▶ [WHAT TO PRODUCE] Work through the entries below and report how many lines include "contains". The number alone is the answer.

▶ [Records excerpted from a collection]
/-- The flush of one entry (R243): a full mask, or a read-modify-write that a poisoned or uncorrectable line swallows. -/
def Hw.darnFlushOne (h : Hw) (e : Darn) : Hw :=
  let pa := e.line * 256
  let h := { h with hbm := { h.hbm with darn := h.hbm.darn.filter (·.line ≠ e.line) } }
  let put (h : Hw) : Hw :=
    { h with hbm := { h.hbm with mem := e.bytes.foldl (fun m b => Mem.put h.hbmBlank m (pa + b.1) b.2) h.hbm.mem } }
  if e.bytes.length = 256 then
    let h := put h
    { h with hbm := { h.hbm with poison := h.hbm.poison.filter (· ≠ e.line), flips := h.hbm.flips.filter (fun f => f.1 / 256 ≠ e.line) } }
  else
    let h := h.inc (F.DARN_RMW (stackOf pa))
    let h := h.hbmCheck pa 256
    if h.hbm.poison.contains e.line then h
    else
      let h := put h
      { h with hbm := { h.hbm with flips := h.hbm.flips.filter (fun f => f.1 / 256 ≠ e.line) } }

/-- The entries of a stack. -/
def Hw.darnOf (h : Hw) (s : Nat) : List Darn := h.hbm.darn.filter (fun e => stackOf (e.line * 256) == s)

/-- The oldest entry of a stack that no window holds (R242). -/
def Hw.darnOldest (h : Hw) (s : Nat) : Option Darn := (h.darnOf s).find? (fun e => !h.chHeld s (h.chanOf (e.line * 256)))

/-- Flush every entry of a stack that no window holds (R242). -/
def Hw.darnFlushAll (h : Hw) (s : Nat) : Hw :=
  (h.darnOf s).foldl (fun h e => if h.chHeld s (h.chanOf (e.line * 256)) then h else h.darnFlushOne e) h

/-- Merge bytes into an entry's (R240). -/
def darnMerge (t : Tab Byte) (bs : List (Nat × Byte)) : Tab Byte := bs.foldl (fun t b => t.set b.1 b.2) t

/-- Tags a channel holds (R238, R265). -/
def Hw.chTags (h : Hw) (s c : Nat) : Nat := (h.hbm.reqs.filter (fun r => r.stack = s && r.ch = c)).length

/-- Tags a stack holds (R238, R264). -/
def Hw.stkTags (h : Hw) (s : Nat) : Nat := (h.hbm.reqs.filter (fun r => r.stack = s)).length

/-- Entries of a stack held for a channel in a window. -/
def Hw.heldEntries (h : Hw) (s c : Nat) : Nat := ((h.darnOf s).filter (fun e => h.chanOf (e.line * 256) = c)).length

/-- A full line goes to DRAM and clears its poison (R243). For a channel in a window it is held in the tag pool until the window closes
(R253); what it stores is seen by no one before. -/
def Hw.hbmWriteFull (h : Hw) (line : Nat) (bs : Bytes) : Hw :=
  let pa := line * 256
  let s := stackOf pa
  let c := h.chanOf pa
  let h := { h with hbm := { h.hbm with
    mem := Mem.write h.hbmBlank h.hbm.mem pa bs
    poison := h.hbm.poison.filter (· ≠ line), flips := h.hbm.flips.filter (fun f => f.1 / 256 ≠ line) } }
  if h.chHeld s c then { h with hbm := { h.hbm with reqs := h.hbm.reqs ++ [⟨s, c, line, true, [], false⟩] } } else h

/-- A write of some bytes of one line, by their offsets in it (R237, R240 to R242). -/
def Hw.hbmWriteLine (h : Hw) (line : Nat) (bs : List (Nat × Byte)) : Hw :=
  let s := stackOf (line * 256)
  let held := h.chHeld s (h.chanOf (line * 256))
  match h.hbm.darn.find? (·.line == line) with
  | some e =>
    let e : Darn := { e with bytes := darnMerge e.bytes bs }
    let h := { h with hbm := { h.hbm with darn := h.hbm.darn.map (fun x => if x.line = line then e else x) } }
    let h := if bs.length = 256 then h else h.inc (F.DARN_MERGES s)
    if e.bytes.length = 256 && !held then h.darnFlushOne e else h
  | none =>
    if bs.length = 256 then h.hbmWriteFull line ((darnMerge [] bs).map (·.2))
    else
      let h := { h with hbm := { h.hbm with darn := h.hbm.darn ++ [⟨line, darnMerge [] bs⟩] } }
      if (h.darnOf s).length > 896 then
        match h.darnOldest s with
        | some o => h.darnFlushOne o
        | none => h
      else h

/-- Bytes with their offsets in the line. -/
def offsets (a : Nat) (bs : Bytes) : List (Nat × Byte) := bs.zipIdx.map (fun b => (a % 256 + b.2, b.1))

/-- A write of scratchpad: whole words clear poison, part words of a poisoned word are discarded (R204). -/
def Hw.spadWriteWord (h : Hw) (a : Nat) (bs : Bytes) : Hw :=
  let w := a / 8 * 8
  if bs.length = 8 then
    { h with spad := { h.spad with mem := Mem.write h.spadBlank h.spad.mem a bs, poison := h.spad.poison.filter (· ≠ w), flips := h.spad.flips.del w } }
  else
    let h := h.spadCheck w 8
    if h.spad.poison.contains w then h
    else { h with spad := { h.spad with mem := Mem.write h.spadBlank h.spad.mem a bs, flips := h.spad.flips.del w } }

/-- Mark stale the windows that a write of n bytes overlaps (R285). -/
def Hw.staleMark (h : Hw) (a n : Nat) : Hw :=
  let hit (w : Win) : Bool := !w.stale && decide (a < w.hi) && decide (w.lo < a + n)
  let h := h.xl.wins.foldl (fun h w => if hit w then h.inc (F.STALE_MARKS w.panel) else h) h
  { h with xl := { h.xl with wins := h.xl.wins.map (fun w => if hit w then { w with stale := true, marks := w.marks + 1 } else w) } }

/-- Instructions that run while n bytes of a region they name are written: their result is not defined (R108, R116). -/
def Hw.breachMark (h : Hw) (a n : Nat) : Hw :=
  let hit (e : Ent) : Bool := e.ph == .issued && e.res.regs.any (fun g => a < g.1 + g.2 && g.1 < a + n)
  if h.shut.ctxs.all (fun c => !c.2.window.any hit) then h
  else
    { h with shut := { h.shut with ctxs := h.shut.ctxs.map (fun c =>
      (c.1, { c.2 with window := c.2.window.map (fun e => if hit e then { e with res := { e.res with breach := true } } else e) })) } }

/-- Blocks of the image under capture that n bytes of local memory touch and that are not copied yet (R404). -/
def Hw.guardHits (h : Hw) (a n : Nat) : List Nat :=
  match h.bast.cap with
  | none => []
  | some k =>
    let hit := k.guard.filter (fun g => a < g.pa + g.n && g.pa < a + n)
    (hit.map (fun g =>
      let lo := (g.off + (max a g.pa - g.pa)) / 65536
      let hi := (g.off + (min (a + n) (g.pa + g.n) - g.pa) + 65535) / 65536
      (List.range (hi - lo)).map (· + lo))).flatten.filter (fun b => (k.copied.find? b).isNone)

/-- An engine's writes that meet the guard wait: the blocks are noted, to be copied next (R404). -/
def Hw.guardWait (h : Hw) (ws : List (Nat × Nat)) : Option Hw :=
  let hits := (ws.map (fun w => h.guardHits w.1 w.2)).flatten
  if hits.isEmpty then none
  else if hits.all (fun b => h.bast.wanted.contains b) then some h
  else some (({ h with bast := { h.bast with wanted := hits.foldl insNat h.bast.wanted } } : Hw).inc F.HOLD_WRITES)

/-- A write of local memory that no guard holds: the staleness filter (R285), then HBM or scratchpad. -/
def Hw.pokeRaw (h : Hw) (a : Nat) (bs : Bytes) : Hw :=
  let h := (h.staleMark a bs.length).breachMark a bs.length
  if inHbm a then (pieces 256 (bs.length / 256 + 2) a bs).foldl (fun h p => h.hbmWriteLine (p.1 / 256) (offsets p.1 p.2)) h
  else (pieces 8 (bs.length / 8 + 2) a bs).foldl (fun h p => h.spadWriteWord p.1 p.2) h

/-- A write of local memory: held by the guard, or behind a write of the same bytes that is (R404), or made at once. -/
def Hw.poke (h : Hw) (a : Nat) (bs : Bytes) : Hw :=
  if bs.isEmpty then h
  else if (h.guardHits a bs.length).isEmpty && !h.bast.held.any (fun w => a < w.1 + w.2.length && w.1 < a + bs.length) then h.pokeRaw a bs
  else ({ h with bast := { h.bast with held := h.bast.held ++ [(a, bs)] } } : Hw).inc F.HOLD_WRITES

/-- Write the segments of a result. -/
def Hw.pokeSegs (h : Hw) (l : List Seg) : Hw := l.foldl (fun h g => h.poke g.pa g.bytes) h

/-- A checked read of local memory: the state after, the bytes, whether poison was met. -/
def Hw.readLocal (h : Hw) (a n : Nat) : Hw × Bytes × Bool :=
  let h := h.readCheck a n
  (h, h.peek a n, h.poisoned a n)

/-- Whether an access of local memory waits (R238, R242, R253, R254): a read of a line whose channel is in a window; a partial write that finds
no room for one more held entry, a full-line write that finds no tag. -/
def Hw.memWaits (h : Hw) (acc : Acc) (pa n : Nat) : Bool :=
  inHbm pa && !h.hbm.wins.isEmpty && n ≠ 0 &&
  (let s := stackOf pa
   let lines := ((List.range ((pa + n - 1) / 256 - pa / 256 + 1)).map (· + pa / 256)).filter (fun l => h.chHeld s (h.chanOf (l * 256)))
   let new := lines.filter (fun l => !h.hbm.darn.any (fun e => e.line = l))
   let whole := new.filter (fun l => pa ≤ l * 256 && (l + 1) * 256 ≤ pa + n)
   match acc, lines with
   | _, [] => false
   | .write, l :: _ =>
     let c := h.chanOf (l * 256)
     decide (512 < h.heldEntries s c + (new.length - whole.length)) || decide (1024 < (h.darnOf s).length + (new.length - whole.length)) ||
       decide (1024 < h.chTags s c + whole.length) || decide (8192 < h.stkTags s + whole.length)
   | _, _ :: _ => true)

/-- The die-to-die links between two dies, Panels 0 to 3 and the Yoke, 4: ring link p from Panel p, link 4 + p from Panel p to the Yoke (R33,
R34). -/
def d2dPath (a b : Nat) : List Nat :=
  if a = b then []
  else if b = 4 then [4 + a]
  else if a = 4 then [4 + b]
  else if (a + 1) % 4 = b then [a]
  else if (b + 1) % 4 = a then [b]
  else [4 + a, 4 + b]

/-- Whether traffic between two dies is held: a link on its way retrains (R37). -/
def Hw.d2dHeld (h : Hw) (a b : Nat) : Bool := (d2dPath a b).any (fun l => h.d2d.training.contains l)

/-- The die of a local address (R28, R38). -/
def dieOf (pa : Nat) : Nat := if inHbm pa then stackOf pa / 4 else panelOf pa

▶ [FINISHED TASK] 4